### [TASK]
First find the line with "if isNaN x || isNaN y then nanOf .sub" in the entries below, then set down exactly every line through the line with "let d := fsig y", that line included.

── DATASET RECORDS

-- ==== Sys2Proof/Machine/Float.lean ====
section
/-! DEFINITION. Binary64 numerics (00_scope.md R11; 44_orbit_clock.md R240 to R244): each operation computes the exact value and
rounds it once to nearest, ties to even; NaN results and the transcendental functions are free within their limits. -/

namespace Sys2Proof.Machine

/-! ## Fields and classes of a bit pattern -/

/-- The sign bit. -/
def fsign (x : F64) : Bool := x.getLsbD 63

/-- The biased exponent, bits 62:52. -/
def fexp (x : F64) : Nat := (x.extractLsb' 52 11).toNat

/-- The fraction, bits 51:0. -/
def ffrac (x : F64) : Nat := (x.extractLsb' 0 52).toNat

def isNaN (x : F64) : Bool := fexp x == 2047 && ffrac x != 0

def isInf (x : F64) : Bool := fexp x == 2047 && ffrac x == 0

def isFinite (x : F64) : Bool := fexp x != 2047

/-- Zero of either sign. -/
def isZero (x : F64) : Bool := fexp x == 0 && ffrac x == 0

/-- The significand of a finite value: `|x| = fsig x * 2 ^ fpow x`. -/
def fsig (x : F64) : Nat := if fexp x = 0 then ffrac x else 2 ^ 52 + ffrac x

/-- The power of two a finite value's significand is scaled by; subnormals share the least one. -/
def fpow (x : F64) : Int := if fexp x = 0 then -1074 else (fexp x : Int) - 1075

/-- The significand with its sign. -/
def fsigned (x : F64) : Int := if fsign x then -(fsig x : Int) else (fsig x : Int)

/-! ## Building a bit pattern -/

/-- A pattern of a sign and the 63 bits below it. -/
def fpack (neg : Bool) (magnitude : Nat) : F64 := BitVec.ofNat 64 ((if neg then 2 ^ 63 else 0) + magnitude)

def fzero (neg : Bool) : F64 := fpack neg 0

def finf (neg : Bool) : F64 := fpack neg 0x7FF0000000000000

/-- Sign reversal. -/
def fneg (x : F64) : F64 := x ^^^ 0x8000000000000000

/-- `fabs(x)` clears the sign (R11). -/
def fabs (x : F64) : F64 := x &&& 0x7FFFFFFFFFFFFFFF

/-- The NaN an operation answers: some NaN, which one is not specified (R244, 93_implementation_defined.md U4).
DESIGN CHOICE (safe, log entry 6): a free function of the operation and its operands, never the pattern of an infinity. -/
def nanOf (op : FpOp) (x y : F64) : F64 :=
  let payload := (Config.nanPayload op x y).toNat
  fpack (Config.nanSign op x y) (0x7FF0000000000000 + (if payload = 0 then 1 else payload))

/-! ## Rounding -/

/-- `m / 2 ^ k` rounded to the nearest natural number, ties to even. -/
def shiftRound (m k : Nat) : Nat :=
  let q := m / 2 ^ k
  let r := m % 2 ^ k
  if 2 ^ k < 2 * r ∨ (2 * r = 2 ^ k ∧ q % 2 = 1) then q + 1 else q

/-- The exact value `± m * 2 ^ e` rounded once to binary64, to nearest, ties to even (R241); subnormals are kept and a value
that rounds beyond the largest finite number is an infinity. A significand rounded up to `2 ^ 53` carries into the exponent. -/
def roundPack (neg : Bool) (m : Nat) (e : Int) : F64 :=
  if m = 0 then fzero neg
  else
    let q : Int := max (e + (Nat.log2 m : Int) - 52) (-1074)
    let sig := if q ≤ e then m * 2 ^ (e - q).toNat else shiftRound m (q - e).toNat
    let magnitude := (q + 1074).toNat * 2 ^ 52 + sig
    if 0x7FF0000000000000 ≤ magnitude then finf neg else fpack neg magnitude

/-! ## Arithmetic (R241) -/

/-- The sum of two values neither of which is a NaN; `nan` is the answer to opposite infinities. -/
def addNonNaN (nan x y : F64) : F64 :=
  if isInf x then (if isInf y ∧ fsign x ≠ fsign y then nan else x)
  else if isInf y then y
  else
    let e := min (fpow x) (fpow y)
    let n := fsigned x * 2 ^ (fpow x - e).toNat + fsigned y * 2 ^ (fpow y - e).toNat
    if n = 0 then fzero (fsign x && fsign y) else roundPack (decide (n < 0)) n.natAbs e

/-- Addition. An exact zero sum of unlike signs is +0 (IEEE 754, round to nearest). -/
def fadd (x y : F64) : F64 :=
  if isNaN x || isNaN y then nanOf .add x y else addNonNaN (nanOf .add x y) x y

/-- Subtraction: the sum with the second operand's sign reversed. -/
def fsub (x y : F64) : F64 :=
  if isNaN x || isNaN y then nanOf .sub x y else addNonNaN (nanOf .sub x y) x (fneg y)

/-- Multiplication. -/
def fmul (x y : F64) : F64 :=
  let neg := fsign x != fsign y
  if isNaN x || isNaN y then nanOf .mul x y
  else if isInf x || isInf y then (if isZero x || isZero y then nanOf .mul x y else finf neg)
  else roundPack neg (fsig x * fsig y) (fpow x + fpow y)

/-- Division. The quotient is computed to at least 67 significant bits and a sticky bit, so one rounding follows. -/
def fdiv (x y : F64) : F64 :=
  let neg := fsign x != fsign y
  if isNaN x || isNaN y then nanOf .div x y
  else if isInf x then (if isInf y then nanOf .div x y else finf neg)
  else if isInf y then fzero neg
  else if isZero y then (if isZero x then nanOf .div x y else finf neg)
  else
    let n := fsig x * 2 ^ 120
    let d := fsig y
    roundPack neg (2 * (n / d) + (if n % d = 0 then 0 else 1)) (fpow x - fpow y - 121)

/-- The integer square root of `n` below `2 ^ (2 * bits)`, one bit of the root a round from the top. -/
def isqrt (n : Nat) : Nat → Nat → Nat
  | 0, root => root
  | bits + 1, root =>
    let next := root + 2 ^ bits
    isqrt n bits (if next * next ≤ n then next else root)

/-- Square root: -0 of -0, NaN of any other negative value. The root is computed to at least 55 bits and a sticky bit. -/
def fsqrt (x : F64) : F64 :=
  if isNaN x then nanOf .sqrt x x
  else if isZero x then x
  else if fsign x then nanOf .sqrt x x
  else if isInf x then x
  else
    let k : Nat := if (fpow x) % 2 = 0 then 110 else 111
    let n := fsig x * 2 ^ k
    let root := isqrt n 82 0
    roundPack false (2 * root + (if root * root = n then 0 else 1)) ((fpow x - (k : Int)) / 2 - 1)

/-- `fmod(x, y)`: the exact remainder of `x / y` truncated toward zero, with the sign of `x` (R11).
DEDUCED at the special operands (log entry 14; 45_utc.md R289 b): NaN for an infinite `x` or a zero `y`; `x` for a finite `x`
and infinite `y`. -/
def fmod (x y : F64) : F64 :=
  if isNaN x || isNaN y then nanOf .fmod x y
  else if isInf x || isZero y then nanOf .fmod x y
  else if isInf y then x
  else
    let e := min (fpow x) (fpow y)
    roundPack (fsign x) ((fsig x * 2 ^ (fpow x - e).toNat) % (fsig y * 2 ^ (fpow y - e).toNat)) e

/-- `floor(x)`: the largest integer not above `x`, exact (R11). No command uses it. -/
def ffloor (x : F64) : F64 :=
  if 0 ≤ fpow x || !isFinite x then x
  else if isZero x then x
  else
    let n := fsigned x / 2 ^ (-fpow x).toNat
    if n = 0 then fzero false else roundPack (decide (n < 0)) n.natAbs 0

/-- `i2f(n)`: an integer as binary64, exact below 2^53 in magnitude, which is all the spec converts (R11);
above it a free value. DESIGN CHOICE (safe, log entry 7). -/
def i2f (n : Int) : F64 :=
  if n.natAbs < 2 ^ 53 then roundPack (decide (n < 0)) n.natAbs 0 else Config.wideInt n

/-! ## Comparisons: false when an operand is a NaN (R241) -/

/-- A key that orders the non-NaN patterns as their values, both zeros alike. -/
def forder (x : F64) : Int :=
  let magnitude : Int := ((x.extractLsb' 0 63).toNat : Int)
  if fsign x then -magnitude else magnitude

def flt (x y : F64) : Bool := !isNaN x && !isNaN y && decide (forder x < forder y)

def fle (x y : F64) : Bool := !isNaN x && !isNaN y && decide (forder x ≤ forder y)

def feq (x y : F64) : Bool := !isNaN x && !isNaN y && decide (forder x = forder y)

def fgt (x y : F64) : Bool := flt y x

/-! ## The OPEN functions of NUM, held to the limits of R242 -/

/-- A value of magnitude at most that of the pattern `bound`, for any raw answer: the answer itself where it keeps the bound,
else +0. -/
def boundedBy (bound raw : F64) : F64 := if fle (fabs raw) bound then raw else 0

/-- `NUM.sin` (R242; log entry 5). -/
def fsin (x : F64) : F64 :=
  if isNaN x || isInf x then nanOf .sin x x
  else if x = 0 then 0
  else boundedBy 0x3FF0000000000000 (Config.numSin x)

/-- `NUM.cos` (R242; log entry 5). -/
def fcos (x : F64) : F64 :=
  if isNaN x || isInf x then nanOf .cos x x
  else if isZero x then 0x3FF0000000000000
  else boundedBy 0x3FF0000000000000 (Config.numCos x)

/-- `NUM.atan2` (R242; log entry 5): the bound is the f64 literal 3.1415926535897936. -/
def fatan2 (y x : F64) : F64 :=
  if isNaN y || isNaN x then nanOf .atan2 y x
  else if y = 0 ∧ flt 0 x then 0
  else boundedBy 0x400921FB54442D19 (Config.numAtan2 y x)

end Sys2Proof.Machine
end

────

### [TASK ANSWER]
  if isNaN x || isNaN y then nanOf .sub x y else addNonNaN (nanOf .sub x y) x (fneg y)

/-- Multiplication. -/
def fmul (x y : F64) : F64 :=
  let neg := fsign x != fsign y
  if isNaN x || isNaN y then nanOf .mul x y
  else if isInf x || isInf y then (if isZero x || isZero y then nanOf .mul x y else finf neg)
  else roundPack neg (fsig x * fsig y) (fpow x + fpow y)

/-- Division. The quotient is computed to at least 67 significant bits and a sticky bit, so one rounding follows. -/
def fdiv (x y : F64) : F64 :=
  let neg := fsign x != fsign y
  if isNaN x || isNaN y then nanOf .div x y
  else if isInf x then (if isInf y then nanOf .div x y else finf neg)
  else if isInf y then fzero neg
  else if isZero y then (if isZero x then nanOf .div x y else finf neg)
  else
    let n := fsig x * 2 ^ 120
    let d := fsig y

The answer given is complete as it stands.